If the elements are not really the Eucharist until the Epiklesis is said, there is a big theological problem with this ceremonial being done when it is, and which is the heart of the ceremonial during the Consecration section of the Mass. There's no way to move those things to another part of the Mass. The significance of why that ceremonial is clear and it conflicts with the reason why the Epiklesis has been added to our liturgy. I've asked, of course, and there's really nothing one can say. The various clergy I've asked have danced around it, some better than others.
I'm obedient to the fact that we have to have it in the Mass. It doesn't mean I have to like it or think it is right. The East is not the West's yardstick for what is Christian and what is not. I really think there never was an Epiklesis in the West, even during the 1000 years of unity, and the sun still rose in the East and everything was ok. But this is what it is, and it's. to a big enough thing for me to lose sleep over. It just seems unnecessary. Sorry for the soapbox.

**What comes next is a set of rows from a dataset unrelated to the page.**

-- ==== Sys2Proof/Laws/Ops.lean ====
section
/-! SUPPORT. For each shared operation, once, everything it can do when it answers a next state; and what it answers when its checks
pass. -/

namespace Sys2Proof.Machine

variable {s t : State}

theorem legal_next {i : Instr} {k : Out} (h : legal i s k = .next t) : i.wellFormed s.cfg.negReading = true ∧ k = .next t := by
  unfold legal at h
  split at h
  · exact ⟨‹_›, h⟩
  · cases h

theorem legal_of_wellFormed {i : Instr} {k : Out} (h : i.wellFormed s.cfg.negReading = true) : legal i s k = k := by
  simp [legal, h]

theorem legal_of_not_wellFormed {i : Instr} {k : Out} (h : i.wellFormed s.cfg.negReading = false) :
    legal i s k = .fault (.illegalInstruction s.pc (firstWord s.cfg.imm64Form i)) := by
  simp [legal, h, raise]

theorem readReg_next {n : Nat} {r : Reg} {k : Word → Out} (h : readReg n r s k = .next t) :
    s.readable r = true ∧ k (s.value n r) = .next t := by
  unfold readReg at h
  split at h
  · exact ⟨‹_›, h⟩
  · cases h

theorem readReg_of_readable {n : Nat} {r : Reg} {k : Word → Out} (h : s.readable r = true) : readReg n r s k = k (s.value n r) := by
  simp [readReg, h]

theorem readReg_of_not_readable {n : Nat} {r : Reg} {k : Word → Out} (h : s.readable r = false) :
    readReg n r s k = .fault (.uninitRegister s.pc r) := by
  simp [readReg, h, raise]

@[simp] theorem readable_r10 : s.readable .r10 = true := rfl

theorem readable_of_draw (h : s.cfg.unwrittenRead = .draw) (r : Reg) : s.readable r = true := by
  simp [State.readable, h]

theorem readRegs_next {rs : List Reg} {k : List Word → Out} (h : readRegs rs s k = .next t) :
    (∀ r ∈ rs, s.readable r = true) ∧ k (rs.map (s.value 0)) = .next t := by
  induction rs generalizing k with
  | nil => exact ⟨by simp, h⟩
  | cons r rest ih =>
    obtain ⟨h1, h2⟩ := readReg_next h
    obtain ⟨h3, h4⟩ := ih h2
    exact ⟨by simp [h1]; exact h3, by simpa using h4⟩

theorem readRegs_of_readable {rs : List Reg} {k : List Word → Out} (h : ∀ r ∈ rs, s.readable r = true) :
    readRegs rs s k = k (rs.map (s.value 0)) := by
  induction rs generalizing k with
  | nil => rfl
  | cons r rest ih =>
    rw [readRegs, readReg_of_readable (h r (by simp)), ih (fun q hq => h q (by simp [hq]))]
    simp

/-- The value of a 64-bit operand. -/
def operandValue64 (o : Operand) (s : State) : Word :=
  match o with
  | .reg r => s.value 1 r
  | .imm v => v.signExtend 64

/-- The value of a 32-bit operand. -/
def operandValue32 (o : Operand) (s : State) : BitVec 32 :=
  match o with
  | .reg r => (s.value 1 r).setWidth 32
  | .imm v => v

theorem operand64_next {o : Operand} {k : Word → Out} (h : operand64 o s k = .next t) : k (operandValue64 o s) = .next t := by
  cases o with
  | reg r => exact (readReg_next h).2
  | imm v => exact h

theorem operand32_next {o : Operand} {k : BitVec 32 → Out} (h : operand32 o s k = .next t) :
    k (operandValue32 o s) = .next t := by
  cases o with
  | reg r => exact (readReg_next (k := fun v => k (v.setWidth 32)) h).2
  | imm v => exact h

theorem withCount_next {w : Nat} {c : BitVec w} {k : Nat → Out} (h : withCount s c k = .next t) :
    ∃ n, shiftCount s.cfg.shiftPolicy c = some n ∧ k n = .next t := by
  unfold withCount at h
  split at h
  · exact ⟨_, ‹_›, h⟩
  · cases h

theorem access_next {kind : AccessKind} {z : Size} {a : Word} {k : Out} (h : access kind z a s k = .next t) :
    aligned s.cfg kind a.toNat (sizeBytes z) = true ∧ admits s.cfg kind a.toNat (sizeBytes z) = true ∧ k = .next t := by
  unfold access at h
  split at h
  · split at h
    · exact ⟨‹_›, ‹_›, h⟩
    · cases h
  · cases h

theorem access_of_admitted {kind : AccessKind} {z : Size} {a : Word} {k : Out}
    (h1 : aligned s.cfg kind a.toNat (sizeBytes z) = true) (h2 : admits s.cfg kind a.toNat (sizeBytes z) = true) :
    access kind z a s k = k := by
  simp [access, h1, h2]

/-- A register-writing operation of one slot ends in `finish`. -/
theorem alu64_next {f : Word → Word → Word} {dst : Reg} {o : Operand} (h : alu64 f dst o s = .next t) :
    t = s.finish dst (f (s.value 0 dst) (operandValue64 o s)) := by
  cases operand64_next (readReg_next h).2; rfl

theorem alu32_next {f : BitVec 32 → BitVec 32 → BitVec 32} {dst : Reg} {o : Operand} (h : alu32 f dst o s = .next t) :
    t = s.finish dst ((f ((s.value 0 dst).setWidth 32) (operandValue32 o s)).setWidth 64) := by
  cases operand32_next (readReg_next h).2; rfl

theorem shift64_next {f : Word → Nat → Word} {dst : Reg} {o : Operand} (h : shift64 f dst o s = .next t) :
    ∃ n, shiftCount s.cfg.shiftPolicy (operandValue64 o s) = some n ∧ t = s.finish dst (f (s.value 0 dst) n) := by
  obtain ⟨n, hn, h⟩ := withCount_next (operand64_next (readReg_next h).2)
  cases h; exact ⟨n, hn, rfl⟩

theorem shift32_next {f : BitVec 32 → Nat → BitVec 32} {dst : Reg} {o : Operand} (h : shift32 f dst o s = .next t) :
    ∃ n, shiftCount s.cfg.shiftPolicy (operandValue32 o s) = some n ∧
      t = s.finish dst ((f ((s.value 0 dst).setWidth 32) n).setWidth 64) := by
  obtain ⟨n, hn, h⟩ := withCount_next (operand32_next (readReg_next h).2)
  cases h; exact ⟨n, hn, rfl⟩

theorem mov64_next {dst : Reg} {o : Operand} (h : mov64 dst o s = .next t) : t = s.finish dst (operandValue64 o s) := by
  cases operand64_next h; rfl

theorem mov32_next {dst : Reg} {o : Operand} (h : mov32 dst o s = .next t) :
    t = s.finish dst ((operandValue32 o s).setWidth 64) := by
  cases operand32_next h; rfl

theorem neg64_next {dst : Reg} {o : Operand} (h : neg64 dst o s = .next t) : ∃ v, t = s.finish dst v := by
  unfold neg64 at h
  split at h
  · cases operand64_next h; exact ⟨_, rfl⟩
  · cases (readReg_next h).2; exact ⟨_, rfl⟩

theorem neg32_next {dst : Reg} {o : Operand} (h : neg32 dst o s = .next t) : ∃ v, t = s.finish dst v := by
  unfold neg32 at h
  split at h
  · cases operand32_next h; exact ⟨_, rfl⟩
  · cases (readReg_next h).2; exact ⟨_, rfl⟩

theorem byteSwap_next {target : Endian} {z : Size} {dst : Reg} (h : byteSwap target z dst s = .next t) :
    t = s.finish dst (convertBytes s.cfg.hostEndian target z (s.value 0 dst)) := by
  cases (readReg_next h).2; rfl

theorem jump64_next {c : Cond} {dst : Reg} {o : Operand} {off : BitVec 16} (h : jump64 c dst o off s = .next t) :
    t = s.branch (condHolds c (s.value 0 dst) (operandValue64 o s)) off := by
  cases operand64_next (readReg_next h).2; rfl

theorem jump32_next {c : Cond} {dst : Reg} {o : Operand} {off : BitVec 16} (h : jump32 c dst o off s = .next t) :
    t = s.branch (condHolds c ((s.value 0 dst).setWidth 32) (operandValue32 o s)) off := by
  cases operand32_next (readReg_next h).2; rfl

theorem loadReg_next {z : Size} {dst src : Reg} {off : BitVec 16} (h : loadReg z dst src off s = .next t) :
    t = s.finish dst (s.load (effectiveAddress (s.value 0 src) off) z) := by
  cases (access_next (readReg_next h).2).2.2; rfl

theorem storeValue_next {z : Size} {base : Word} {off : BitVec 16} {v : Word} (h : storeValue z base off v s = .next t) :
    admits s.cfg .write (effectiveAddress base off).toNat (sizeBytes z) = true ∧
      t = (s.store (effectiveAddress base off) z v).advance 1 := by
  obtain ⟨-, h1, h2⟩ := access_next h
  cases h2; exact ⟨h1, rfl⟩

theorem storeReg_next {z : Size} {dst src : Reg} {off : BitVec 16} (h : storeReg z dst src off s = .next t) :
    admits s.cfg .write (effectiveAddress (s.value 0 dst) off).toNat (sizeBytes z) = true ∧
      t = (s.store (effectiveAddress (s.value 0 dst) off) z (s.value 1 src)).advance 1 :=
  storeValue_next (readReg_next (readReg_next h).2).2

theorem storeImm_next {z : Size} {dst : Reg} {off : BitVec 16} {imm : BitVec 32} (h : storeImm z dst off imm s = .next t) :
    admits s.cfg .write (effectiveAddress (s.value 0 dst) off).toNat (sizeBytes z) = true ∧
      t = (s.store (effectiveAddress (s.value 0 dst) off) z (imm.signExtend 64)).advance 1 :=
  storeValue_next (readReg_next h).2

theorem atomicRmw_next {z : Size} {f : Word → Word → Word} {fetch : Bool} {dst src : Reg} {off : BitVec 16}
    (h : atomicRmw z f fetch dst src off s = .next t) :
    let a := effectiveAddress (s.value 0 dst) off
    let u := s.store a z (f (s.load a z) (s.value 1 src))
    admits s.cfg .atomic a.toNat (sizeBytes z) = true ∧
      t = (if fetch then u.setReg src (s.load a z) else u).advance 1 := by
  obtain ⟨-, h1, h2⟩ := access_next (readReg_next (readReg_next h).2).2
  cases h2; exact ⟨h1, rfl⟩

theorem atomicCmpxchg_next {z : Size} {dst src : Reg} {off : BitVec 16} (h : atomicCmpxchg z dst src off s = .next t) :
    let a := effectiveAddress (s.value 0 dst) off
    admits s.cfg .atomic a.toNat (sizeBytes z) = true ∧
      t = ((if s.load a z = lowBits z (s.value 2 .r0) then s.store a z (s.value 1 src) else s).setReg .r0 (s.load a z)).advance 1 := by
  obtain ⟨-, h1, h2⟩ := access_next (readReg_next (readReg_next (readReg_next h).2).2).2
  cases h2; exact ⟨h1, rfl⟩

theorem pick_mem {α : Type} {n : Nat} {l : List α} {a : α} (h : pick l n = some a) : a ∈ l := by
  induction l, n using pick.induct with
  | case1 => simp [pick] at h
  | case2 => simp_all [pick]
  | case3 => simp_all [pick]
  | case4 _ _ _ _ ih => simp only [pick] at h; exact List.mem_cons_of_mem _ (ih h)

theorem pick_none {α : Type} {n : Nat} {l : List α} (h : pick l n = none) : l = [] := by
  induction l, n using pick.induct with
  | case1 => rfl
  | case2 => simp [pick] at h
  | case3 => simp [pick] at h
  | case4 _ _ _ _ ih => simp only [pick] at h; cases ih h

/-- The outcome of a call is one that the function admits, wherever it names one. -/
theorem callOutcome_mem {c : Config} {site : CallSite} {f : PlatformFn} (h : admittedOutcomes c site f ≠ []) :
    callOutcome c site f ∈ admittedOutcomes c site f := by
  unfold callOutcome
  split
  · exact pick_mem ‹_›
  · exact absurd (pick_none ‹_›) h

/-- The outcomes a function admits are its alternatives whose guard holds. -/
theorem mem_admittedOutcomes {c : Config} {site : CallSite} {f : PlatformFn} {o : CallOutcome} :
    o ∈ admittedOutcomes c site f ↔ ∃ a ∈ f.outcomes, evalFn c site a.guard ≠ 0#64 ∧ evalOutcome c site a = o := by
  simp [admittedOutcomes, and_assoc]

theorem execCall_next {imm : BitVec 32} (h : execCall imm s = .next t) :
    ∃ f, findFn imm s.cfg.callTable = some f ∧ (∀ r ∈ argRegs f, s.readable r = true) ∧
      t = s.afterCall (callOutcome s.cfg (s.callSite f ((argRegs f).map (s.value 0))) f) := by
  have h := (legal_next h).2
  split at h
  · cases h
  · obtain ⟨h1, h2⟩ := readRegs_next h
    cases h2; exact ⟨_, ‹_›, h1, rfl⟩

theorem execExit_next (h : execExit s = .next t) : s.readable .r0 = true ∧ t = s.exited (s.value 0 .r0) := by
  obtain ⟨h1, h2⟩ := readReg_next (legal_next h).2
  cases h2; exact ⟨h1, rfl⟩

/-- A step that answers a next state has fetched an instruction of a running machine and run it. -/
theorem step_next (h : step s = .next t) : ∃ i, fetch s = .ok i ∧ exec i s = .next t := by
  unfold step at h
  split at h
  · exact ⟨_, ‹_›, h⟩
  · cases h

/-- The fetch gives an instruction only to a running machine, from the word at its program counter. -/
theorem fetch_ok {i : Instr} (h : fetch s = .ok i) :
    s.status = .running ∧ ∃ k w, s.pc = Int.ofNat k ∧ s.prog[k]? = some w ∧ isSecondSlot s.prog k = false ∧
      decode s.cfg.negReading s.cfg.imm64Form w s.prog[k + 1]? = .ok i := by
  unfold fetch at h
  split at h
  · refine ⟨‹_›, ?_⟩
    split at h
    · split at h
      · cases h
      · split at h
        · cases h
        · unfold decodeAt at h
          split at h
          · cases h
            exact ⟨_, _, ‹_›, ‹_›, Bool.eq_false_iff.mpr ‹¬ isSecondSlot _ _ = true›, ‹_›⟩
          · cases h
          · cases h
    · cases h
  all_goals cases h

end Sys2Proof.Machine
end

Genufluxing after the Words of Institution are not necessarily an indication that the gifts have been fully consecrated. The rubrics of the Byzantine Rite call for the Priest to make a deep bow after the Words of Institution before the consecration is completed by the Epiklesis. The gifts are also elevated before the Epiklesis as the Priest says, "Thine own of thine own, we offer unto Thee on behalf of all and for all." The idea is that we offer God bread and wine and during the Epiklesis receive back the Body and Blood of Christ.
I have read histories that claim that there was an Epiklesis in the ancient Roman Liturgy. I believe that other ancient forms of the Western Rite such as the Gallican and Mozarabic had an Epiklesis.

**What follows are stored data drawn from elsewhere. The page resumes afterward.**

/-- Settles O29: both forms run `divOp`, which is the total unsigned division of the operands' numbers. -/
theorem division64IsUnsignedAndTotal : Obligations.Division64IsUnsignedAndTotal := by
  intro s d o form hd hread hsrc
  refine ⟨?effect, ?opcode⟩
  case effect =>
    have heffect := stepEffect_alu64 hd hread hsrc divOp
    rwa [toNat_divOp, toNat_operandValue64, ← exec_div64 hd] at heffect
  case opcode => cases o <;> exact op_basicWord _ _ _ _ _

/-! ### Modulo -/

/-- `modOp` is the dividend less the whole multiples of the divisor, made total (`40_alu64.md` R110). -/
theorem toNat_modOp {w : Nat} (a b : BitVec w) :
    (modOp a b).toNat = if b.toNat ≠ 0 then a.toNat - a.toNat / b.toNat * b.toNat else a.toNat := by
  by_cases hb : b = 0#w
  · simp [modOp, hb]
  · have hb' : b.toNat ≠ 0 := by simpa [BitVec.toNat_eq] using hb
    rw [modOp, if_neg hb, if_pos hb', BitVec.toNat_umod, Nat.mod_eq_sub_div_mul]

/-- Either form of `mod64` is the operation `modOp` on its operands: it is well formed, its destination being writable. -/
theorem exec_mod64 {d : Reg} (hd : d ≠ .r10) (o : Operand) (s : State) :
    exec (aluForm .mod64K .mod64X d o) s = alu64 modOp d o s := by
  cases o <;> exact legal_of_wellFormed (writable_of_ne_r10 hd)

/-- Settles O30: both forms run `modOp`, whose result for a divisor that is not 0 is the remainder, below the divisor. -/
theorem modulo64IsUnsignedAndTotal : Obligations.Modulo64IsUnsignedAndTotal := by
  intro s d o form hd hread hsrc
  refine ⟨?effect, fun hS => ?remainder, ?opcode⟩
  case effect =>
    have heffect := stepEffect_alu64 hd hread hsrc modOp
    rwa [toNat_modOp, toNat_operandValue64, ← exec_mod64 hd] at heffect
  case remainder =>
    rw [← Nat.mod_eq_sub_div_mul]
    exact Nat.mod_lt _ (Nat.pos_of_ne_zero hS)
  case opcode => cases o <;> exact op_basicWord _ _ _ _ _

end Sys2Proof.Machine
end

section
/-! Proofs on the decoder and the encoder: each is the other's inverse. -/

namespace Sys2Proof

variable {neg : NegReading} {form : Imm64Form} {op : BitVec 8} {next : Option Word}

/-! ### Decoding a basic word, by the format of its row -/

/-- The fields of a basic word are those it was made of (`30_encoding.md` R61). -/
theorem fieldsOf_basicWord (op : BitVec 8) (dst src : BitVec 4) (off : BitVec 16) (imm : BitVec 32) :
    fieldsOf (basicWord op dst src off imm) = ⟨op, dst, src, off, imm⟩ :=
  fieldsOf_packFields _

/-- A word whose opcode byte has a row is built by that row. -/
theorem decode_of_lookup {w : Word} {row : Row} (h : lookup (fieldsOf w).op opcodeMap = some row) :
    decode neg form w next = buildRow neg form w (fieldsOf w) next row := by
  rw [decode, h]

theorem decode_basicWord {row : Row} (h : lookup op opcodeMap = some row) (dst src : BitVec 4) (off : BitVec 16) (imm : BitVec 32) :
    decode neg form (basicWord op dst src off imm) next =
      buildRow neg form (basicWord op dst src off imm) ⟨op, dst, src, off, imm⟩ next row := by
  rw [decode_of_lookup (row := row), fieldsOf_basicWord]
  rwa [fieldsOf_basicWord]

theorem acceptInstr_of_wellFormed {i : Instr} (h : i.wellFormed neg = true) : acceptInstr neg i = .ok i := by
  rw [acceptInstr, if_pos h]

theorem withReg_regField {mk : Reg → Instr} {dst : Reg} (h : (mk dst).wellFormed neg = true) :
    withReg neg (regField dst) mk = .ok (mk dst) := by
  simp only [withReg, regOf_regField, acceptInstr_of_wellFormed h]

theorem withRegs_regField {mk : Reg → Reg → Instr} {dst src : Reg} (h : (mk dst src).wellFormed neg = true) :
    withRegs neg (regField dst) (regField src) mk = .ok (mk dst src) := by
  simp only [withRegs, regOf_regField, acceptInstr_of_wellFormed h]

theorem decode_aluK {mk : Reg → BitVec 32 → Instr} (hrow : lookup op opcodeMap = some (.aluK mk)) {dst : Reg} {imm : BitVec 32}
    (h : (mk dst imm).wellFormed neg = true) :
    decode neg form (basicWord op (regField dst) 0#4 0#16 imm) next = .ok (mk dst imm) := by
  rw [decode_basicWord hrow]
  exact withReg_regField (mk := fun d => mk d imm) h

theorem decode_aluX {mk : Reg → Reg → Instr} (hrow : lookup op opcodeMap = some (.aluX mk)) {dst src : Reg}
    (h : (mk dst src).wellFormed neg = true) :
    decode neg form (basicWord op (regField dst) (regField src) 0#16 0#32) next = .ok (mk dst src) := by
  rw [decode_basicWord hrow]
  exact withRegs_regField h

theorem decode_byteSwap {byWidth : List (BitVec 32 × (Reg → Instr))} (hrow : lookup op opcodeMap = some (.byteSwap byWidth))
    {imm : BitVec 32} {mk : Reg → Instr} (himm : lookup imm byWidth = some mk) {dst : Reg} (h : (mk dst).wellFormed neg = true) :
    decode neg form (basicWord op (regField dst) 0#4 0#16 imm) next = .ok (mk dst) := by
  rw [decode_basicWord hrow]
  simp only [buildRow, and_self, if_true, himm, withReg_regField h]

theorem decode_jmpK {mk : Reg → BitVec 32 → BitVec 16 → Instr} (hrow : lookup op opcodeMap = some (.jmpK mk)) {dst : Reg}
    {imm : BitVec 32} {off : BitVec 16} (h : (mk dst imm off).wellFormed neg = true) :
    decode neg form (basicWord op (regField dst) 0#4 off imm) next = .ok (mk dst imm off) := by
  rw [decode_basicWord hrow]
  exact withReg_regField (mk := fun d => mk d imm off) h

theorem decode_jmpX {mk : Reg → Reg → BitVec 16 → Instr} (hrow : lookup op opcodeMap = some (.jmpX mk)) {dst src : Reg}
    {off : BitVec 16} (h : (mk dst src off).wellFormed neg = true) :
    decode neg form (basicWord op (regField dst) (regField src) off 0#32) next = .ok (mk dst src off) := by
  rw [decode_basicWord hrow]
  exact withRegs_regField (mk := fun d s => mk d s off) h

theorem decode_ldx {mk : Reg → Reg → BitVec 16 → Instr} (hrow : lookup op opcodeMap = some (.ldx mk)) {dst src : Reg}
    {off : BitVec 16} (h : (mk dst src off).wellFormed neg = true) :
    decode neg form (basicWord op (regField dst) (regField src) off 0#32) next = .ok (mk dst src off) := by
  rw [decode_basicWord hrow]
  exact withRegs_regField (mk := fun d s => mk d s off) h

According to Orthodox theology an Epiklesis is absolutely necessary during the Anaphora. Thus the Western Rite to be fully Orthodox had to restore the Epiklesis. The words of the Epiklesis of the Divine Liturgy of St. John Chrysostom, "make this bread the precious Body of thy Christ; and that which is in this cup the precious Blood of thy Christ; Changing them by thy Holy Spirit." make it clear that the consecration is not completed until after the Epiklesis.
The rubrics of the Liturgikon of the Antiochian Archdiocese state that the Priest is not to point to or make any gesture towards the gifts during the Words of Institution.